Source data:
════════════════════

/-! ### Format S (03 R74) -/

def sysCause (opc : Nat) (r : RSys) : Nat :=
  if 0x13 ≤ opc then 3 else
  let sk (o : Opnd) := o.isS || o.isK
  let useA := opc == 1 || (3 ≤ opc && opc ≤ 6) || (8 ≤ opc && opc ≤ 0x0A)
  let useB := opc == 5 || opc == 8 || opc == 0x0A
  let useD := opc == 0x0A || opc == 0x12
  let useImm := opc == 0 || opc == 5 || opc == 0x0C || opc == 0x0E || opc == 0x0F || opc == 0x11
  let imm16 := opc == 0x0C || opc == 0x0E || opc == 0x0F
  let scopedOp := 2 ≤ opc && opc ≤ 4
  let v := r.var.toNat
  let okA := if opc == 1 then oIs r.a.o sk else oIs r.a.o Opnd.isS
  let okB := if opc == 5 then oIs r.b.o Opnd.isS else oIs r.b.o sk
  let okD := if opc == 0x0A then oIs r.dst Opnd.isSp else oIs r.dst Opnd.isS
  let handle := 3 ≤ opc && opc ≤ 6
  firstCause [
    (r.resv || (!useD && !dstZero r.dst) || (!useA && !r.a.zero) || (!useB && !r.b.zero) || (!useImm && r.imm != 0)
      || (imm16 && r.imm.toNat / 65536 != 0) || (scopedOp && 8 ≤ v) || (!scopedOp && opc != 0 && opc != 1 && opc != 0x12 && v != 0), 4),
    ((scopedOp && 5 ≤ v % 8) || (opc == 0 && v != 0) || (opc == 1 && 5 ≤ v) || (opc == 0x12 && 16 ≤ v) || (opc == 5 && r.imm == 0)
      || (opc == 0x0C && r.imm == 0) || (opc == 0x11 && r.imm == 0), 5),
    ((useA && !okA) || (useB && !okB) || (useD && !okD), 6),
    (handle && (oIs r.a.o (fun o => !o.aligned 2) || (opc == 5 && oIs r.b.o (fun o => !o.aligned 2))), 7),
    (srcModBad false .b32 r.a || srcModBad false .b32 r.b, 8),
    (opc != 0x0F && !r.guard.uniformOk, 10)]

/-! ### Format T (03 R75) -/

def twCause (opc : Nat) (r : RTw) : Nat :=
  if 3 ≤ opc then 3 else
  firstCause [
    (r.resv || !dstZero r.dst || (opc != 0 && (!r.a.zero || r.sm1 != 0 || r.ordered || r.imm != 0)), 4),
    (r.var != 0, 5),
    (opc == 0 && !oIs r.a.o (fun o => o.isS || o.isK), 6),
    (srcModBad false .b32 r.a, 8),
    (!r.guard.uniformOk, 10)]

/-! ### Fields as written -/

def Opnd.raw (o : Opnd) : Option Opnd := if o.legal then some o else none
def Src.raw (s : Src) : RSrc := ⟨s.kill, s.abs, s.neg, s.opnd.raw⟩
def AluF.raw (f : AluF) : RAlu :=
  ⟨false, f.guard, f.dst.raw, f.sat, f.dsc, f.a.raw, f.b.raw, f.c.raw, f.imm, some f.ty, f.var⟩
def MemF.raw (f : MemF) : RMem :=
  ⟨false, f.guard, f.data.raw, f.dkill, f.buf, f.off.raw, f.imm, f.size, f.ord, f.scope, f.res, f.flagp, f.cache, f.var⟩
def CtlF.raw (f : CtlF) : RCtl := ⟨false, f.guard, f.link.raw, f.tgt, f.rcv, 0⟩
def EngF.raw (f : EngF) : REng := ⟨false, f.guard, f.dst.raw, f.q, f.a.raw, f.b.raw, f.c.raw, f.imm, 0⟩
def SysF.raw (f : SysF) : RSys := ⟨false, f.guard, f.dst.raw, f.a.raw, f.b.raw, f.imm, f.var⟩
def TwF.raw (f : TwF) : RTw := ⟨false, f.guard, some (.v 0), f.a.raw, f.sm1, f.ordered, f.imm, 0⟩

/-! ### Instructions and their OPC values (03 R65, R69, R70, R72 to R75) -/

/-- The format and fields of an instruction, with its OPC; `none` for an event. -/
inductive Form
  | nop (g : Guard)
  | alu (opc : Nat) (f : AluF)
  | mem (opc : Nat) (f : MemF)
  | ctl (opc : Nat) (f : CtlF)
  | eng (opc : Nat) (f : EngF)
  | sys (opc : Nat) (f : SysF)
  | tw (opc : Nat) (f : TwF)
deriving DecidableEq, Repr

def Instr.form : Instr → Option Form
  | .nop g => some (.nop g)
  | .mov f => some (.alu 0x01 f)
  | .add f => some (.alu 0x02 f)
  | .sub f => some (.alu 0x03 f)
  | .mul f => some (.alu 0x04 f)
  | .mulhi f => some (.alu 0x05 f)
  | .mad f => some (.alu 0x06 f)
  | .min f => some (.alu 0x07 f)
  | .max f => some (.alu 0x08 f)
  | .and f => some (.alu 0x09 f)
  | .or f => some (.alu 0x0A f)
  | .xor f => some (.alu 0x0B f)
  | .shl f => some (.alu 0x0C f)
  | .shr f => some (.alu 0x0D f)
  | .sra f => some (.alu 0x0E f)
  | .rot f => some (.alu 0x0F f)
  | .bfx f => some (.alu 0x10 f)
  | .bfi f => some (.alu 0x11 f)
  | .popc f => some (.alu 0x12 f)
  | .clz f => some (.alu 0x13 f)
  | .brev f => some (.alu 0x14 f)
  | .cmp f => some (.alu 0x15 f)
  | .sel f => some (.alu 0x16 f)
  | .div f => some (.alu 0x17 f)
  | .rem f => some (.alu 0x18 f)
  | .prm f => some (.alu 0x19 f)
  | .lop f => some (.alu 0x1A f)
  | .fadd f => some (.alu 0x20 f)
  | .fsub f => some (.alu 0x21 f)
  | .fmul f => some (.alu 0x22 f)
  | .ffma f => some (.alu 0x23 f)
  | .fmin f => some (.alu 0x24 f)
  | .fmax f => some (.alu 0x25 f)
  | .fcmp f => some (.alu 0x26 f)
  | .fdiv f => some (.alu 0x27 f)
  | .frcp f => some (.alu 0x28 f)
  | .fsqrt f => some (.alu 0x29 f)
  | .frsq f => some (.alu 0x2A f)
  | .fexp2 f => some (.alu 0x2B f)
  | .flog2 f => some (.alu 0x2C f)
  | .ftanh f => some (.alu 0x2D f)
  | .fclass f => some (.alu 0x2E f)
  | .fldexp f => some (.alu 0x2F f)
  | .frnd f => some (.alu 0x30 f)
  | .cvt f => some (.alu 0x38 f)
  | .pack f => some (.alu 0x39 f)
  | .unpack f => some (.alu 0x3A f)
  | .quant f => some (.alu 0x3B f)
  | .scl f => some (.alu 0x3C f)
  | .dot f => some (.alu 0x40 f)
  | .shfl f => some (.alu 0x48 f)
  | .qxch f => some (.alu 0x49 f)
  | .vote f => some (.alu 0x4A f)
  | .gred f => some (.alu 0x4B f)
  | .gscan f => some (.alu 0x4C f)
  | .reorder f => some (.alu 0x4D f)
  | .rdlane f => some (.alu 0x4E f)
  | .cset f => some (.alu 0x50 f)
  | .cfwd f => some (.alu 0x51 f)
  | .cstat f => some (.alu 0x52 f)
  | .rand f => some (.alu 0x58 f)
  | .rkey f => some (.alu 0x59 f)
  | .sget f => some (.alu 0x60 f)
  | .sset f => some (.alu 0x61 f)
  | .cap f => some (.alu 0x62 f)
  | .clk f => some (.alu 0x63 f)
  | .ld f => some (.mem 0x00 f)
  | .st f => some (.mem 0x01 f)
  | .amoAdd f => some (.mem 0x02 f)
  | .amoMin f => some (.mem 0x03 f)
  | .amoMax f => some (.mem 0x04 f)
  | .amoAnd f => some (.mem 0x05 f)
  | .amoOr f => some (.mem 0x06 f)
  | .amoXor f => some (.mem 0x07 f)
  | .amoXchg f => some (.mem 0x08 f)
  | .amoCas f => some (.mem 0x09 f)
  | .amoFadd f => some (.mem 0x0A f)
  | .pref f => some (.mem 0x10 f)
  | .pgreq f => some (.mem 0x11 f)
  | .smap f => some (.mem 0x12 f)
  | .swb f => some (.mem 0x13 f)
  | .sdrop f => some (.mem 0x14 f)
  | .bra f => some (.ctl 0x00 f)
  | .brx f => some (.ctl 0x01 f)
  | .brt f => some (.ctl 0x02 f)
  | .call f => some (.ctl 0x03 f)
  | .callx f => some (.ctl 0x04 f)
  | .ret f => some (.ctl 0x05 f)
  | .exit f => some (.ctl 0x06 f)
  | .brk f => some (.ctl 0x07 f)
  | .qpush f => some (.eng 0x00 f)
  | .qpop f => some (.eng 0x01 f)
  | .qpoll f => some (.eng 0x02 f)
  | .mma f => some (.eng 0x08 f)
  | .mmd f => some (.eng 0x09 f)
  | .accwait f => some (.eng 0x0A f)
  | .accpatch f => some (.eng 0x0B f)
  | .acczero f => some (.eng 0x0C f)
  | .accld f => some (.eng 0x0D f)
  | .cpld f => some (.eng 0x10 f)
  | .cpst f => some (.eng 0x11 f)
  | .cpred f => some (.eng 0x12 f)
  | .cpgat f => some (.eng 0x13 f)
  | .tspawn f => some (.eng 0x18 f)
  | .tcont f => some (.eng 0x19 f)
  | .fork f => some (.eng 0x20 f)
  | .choose f => some (.eng 0x21 f)
  | .wdone f => some (.eng 0x22 f)
  | .wjoin f => some (.eng 0x23 f)
  | .wabort f => some (.eng 0x24 f)
  | .wait f => some (.sys 0x00 f)
  | .waitr f => some (.sys 0x01 f)
  | .fence f => some (.sys 0x02 f)
  | .acq f => some (.sys 0x03 f)
  | .rel f => some (.sys 0x04 f)
  | .bind f => some (.sys 0x05 f)
  | .unbind f => some (.sys 0x06 f)
  | .bsync f => some (.sys 0x07 f)
  | .pbinit f => some (.sys 0x08 f)
  | .pbarr f => some (.sys 0x09 f)
  | .pbwait f => some (.sys 0x0A f)
  | .ufence f => some (.sys 0x0B f)
  | .renter f => some (.sys 0x0C f)
  | .rleave f => some (.sys 0x0D f)
  | .tmark f => some (.sys 0x0E f)
  | .trap f => some (.sys 0x0F f)
  | .eret f => some (.sys 0x10 f)
  | .sleep f => some (.sys 0x11 f)
  | .perf f => some (.sys 0x12 f)
  | .twill f => some (.tw 0x00 f)
  | .turn f => some (.tw 0x01 f)
  | .tbrk f => some (.tw 0x02 f)
  | _ => none

/-- The instruction of an assigned OPC. -/
def Form.instr : Form → Option Instr
  | .nop g => some (.nop g)
  | .alu opc f =>
    match opc with
    | 0x01 => some (.mov f) | 0x02 => some (.add f) | 0x03 => some (.sub f) | 0x04 => some (.mul f)
    | 0x05 => some (.mulhi f) | 0x06 => some (.mad f) | 0x07 => some (.min f) | 0x08 => some (.max f)
    | 0x09 => some (.and f) | 0x0A => some (.or f) | 0x0B => some (.xor f) | 0x0C => some (.shl f)
    | 0x0D => some (.shr f) | 0x0E => some (.sra f) | 0x0F => some (.rot f) | 0x10 => some (.bfx f)
    | 0x11 => some (.bfi f) | 0x12 => some (.popc f) | 0x13 => some (.clz f) | 0x14 => some (.brev f)
    | 0x15 => some (.cmp f) | 0x16 => some (.sel f) | 0x17 => some (.div f) | 0x18 => some (.rem f)
    | 0x19 => some (.prm f) | 0x1A => some (.lop f) | 0x20 => some (.fadd f) | 0x21 => some (.fsub f)
    | 0x22 => some (.fmul f) | 0x23 => some (.ffma f) | 0x24 => some (.fmin f) | 0x25 => some (.fmax f)
    | 0x26 => some (.fcmp f) | 0x27 => some (.fdiv f) | 0x28 => some (.frcp f) | 0x29 => some (.fsqrt f)
    | 0x2A => some (.frsq f) | 0x2B => some (.fexp2 f) | 0x2C => some (.flog2 f) | 0x2D => some (.ftanh f)
    | 0x2E => some (.fclass f) | 0x2F => some (.fldexp f) | 0x30 => some (.frnd f) | 0x38 => some (.cvt f)
    | 0x39 => some (.pack f) | 0x3A => some (.unpack f) | 0x3B => some (.quant f) | 0x3C => some (.scl f)
    | 0x40 => some (.dot f) | 0x48 => some (.shfl f) | 0x49 => some (.qxch f) | 0x4A => some (.vote f)
    | 0x4B => some (.gred f) | 0x4C => some (.gscan f) | 0x4D => some (.reorder f) | 0x4E => some (.rdlane f)
    | 0x50 => some (.cset f) | 0x51 => some (.cfwd f) | 0x52 => some (.cstat f) | 0x58 => some (.rand f)
    | 0x59 => some (.rkey f) | 0x60 => some (.sget f) | 0x61 => some (.sset f) | 0x62 => some (.cap f)
    | 0x63 => some (.clk f)
    | _ => none
  | .mem opc f =>
    match opc with
    | 0x00 => some (.ld f) | 0x01 => some (.st f) | 0x02 => some (.amoAdd f) | 0x03 => some (.amoMin f)
    | 0x04 => some (.amoMax f) | 0x05 => some (.amoAnd f) | 0x06 => some (.amoOr f) | 0x07 => some (.amoXor f)
    | 0x08 => some (.amoXchg f) | 0x09 => some (.amoCas f) | 0x0A => some (.amoFadd f) | 0x10 => some (.pref f)
    | 0x11 => some (.pgreq f) | 0x12 => some (.smap f) | 0x13 => some (.swb f) | 0x14 => some (.sdrop f)
    | _ => none
  | .ctl opc f =>
    match opc with
    | 0x00 => some (.bra f) | 0x01 => some (.brx f) | 0x02 => some (.brt f) | 0x03 => some (.call f)
    | 0x04 => some (.callx f) | 0x05 => some (.ret f) | 0x06 => some (.exit f) | 0x07 => some (.brk f)
    | _ => none
  | .eng opc f =>
    match opc with
    | 0x00 => some (.qpush f) | 0x01 => some (.qpop f) | 0x02 => some (.qpoll f) | 0x08 => some (.mma f)
    | 0x09 => some (.mmd f) | 0x0A => some (.accwait f) | 0x0B => some (.accpatch f) | 0x0C => some (.acczero f)
    | 0x0D => some (.accld f) | 0x10 => some (.cpld f) | 0x11 => some (.cpst f) | 0x12 => some (.cpred f)
    | 0x13 => some (.cpgat f) | 0x18 => some (.tspawn f) | 0x19 => some (.tcont f) | 0x20 => some (.fork f)
    | 0x21 => some (.choose f) | 0x22 => some (.wdone f) | 0x23 => some (.wjoin f) | 0x24 => some (.wabort f)
    | _ => none
  | .sys opc f =>
    match opc with
    | 0x00 => some (.wait f) | 0x01 => some (.waitr f) | 0x02 => some (.fence f) | 0x03 => some (.acq f)
    | 0x04 => some (.rel f) | 0x05 => some (.bind f) | 0x06 => some (.unbind f) | 0x07 => some (.bsync f)
    | 0x08 => some (.pbinit f) | 0x09 => some (.pbarr f) | 0x0A => some (.pbwait f) | 0x0B => some (.ufence f)
    | 0x0C => some (.renter f) | 0x0D => some (.rleave f) | 0x0E => some (.tmark f) | 0x0F => some (.trap f)
    | 0x10 => some (.eret f) | 0x11 => some (.sleep f) | 0x12 => some (.perf f)
    | _ => none
  | .tw opc f =>
    match opc with
    | 0x00 => some (.twill f) | 0x01 => some (.turn f) | 0x02 => some (.tbrk f)
    | _ => none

════════════════════

Exercise: Taking the listing above as the source, transcribe only the lines starting at the line with "(.alu 0x20 f)" and going through the line with "(.mem 0x14 f)", unaltered and with both ends included.

Answer space:
  | .fadd f => some (.alu 0x20 f)
  | .fsub f => some (.alu 0x21 f)
  | .fmul f => some (.alu 0x22 f)
  | .ffma f => some (.alu 0x23 f)
  | .fmin f => some (.alu 0x24 f)
  | .fmax f => some (.alu 0x25 f)
  | .fcmp f => some (.alu 0x26 f)
  | .fdiv f => some (.alu 0x27 f)
  | .frcp f => some (.alu 0x28 f)
  | .fsqrt f => some (.alu 0x29 f)
  | .frsq f => some (.alu 0x2A f)
  | .fexp2 f => some (.alu 0x2B f)
  | .flog2 f => some (.alu 0x2C f)
  | .ftanh f => some (.alu 0x2D f)
  | .fclass f => some (.alu 0x2E f)
  | .fldexp f => some (.alu 0x2F f)
  | .frnd f => some (.alu 0x30 f)
  | .cvt f => some (.alu 0x38 f)
  | .pack f => some (.alu 0x39 f)
  | .unpack f => some (.alu 0x3A f)
  | .quant f => some (.alu 0x3B f)
  | .scl f => some (.alu 0x3C f)
  | .dot f => some (.alu 0x40 f)
  | .shfl f => some (.alu 0x48 f)
  | .qxch f => some (.alu 0x49 f)
  | .vote f => some (.alu 0x4A f)
  | .gred f => some (.alu 0x4B f)
  | .gscan f => some (.alu 0x4C f)
  | .reorder f => some (.alu 0x4D f)
  | .rdlane f => some (.alu 0x4E f)
  | .cset f => some (.alu 0x50 f)
  | .cfwd f => some (.alu 0x51 f)
  | .cstat f => some (.alu 0x52 f)
  | .rand f => some (.alu 0x58 f)
  | .rkey f => some (.alu 0x59 f)
  | .sget f => some (.alu 0x60 f)
  | .sset f => some (.alu 0x61 f)
  | .cap f => some (.alu 0x62 f)
  | .clk f => some (.alu 0x63 f)
  | .ld f => some (.mem 0x00 f)
  | .st f => some (.mem 0x01 f)
  | .amoAdd f => some (.mem 0x02 f)
  | .amoMin f => some (.mem 0x03 f)
  | .amoMax f => some (.mem 0x04 f)
  | .amoAnd f => some (.mem 0x05 f)
  | .amoOr f => some (.mem 0x06 f)
  | .amoXor f => some (.mem 0x07 f)
  | .amoXchg f => some (.mem 0x08 f)
  | .amoCas f => some (.mem 0x09 f)
  | .amoFadd f => some (.mem 0x0A f)
  | .pref f => some (.mem 0x10 f)
  | .pgreq f => some (.mem 0x11 f)
  | .smap f => some (.mem 0x12 f)
  | .swb f => some (.mem 0x13 f)
  | .sdrop f => some (.mem 0x14 f)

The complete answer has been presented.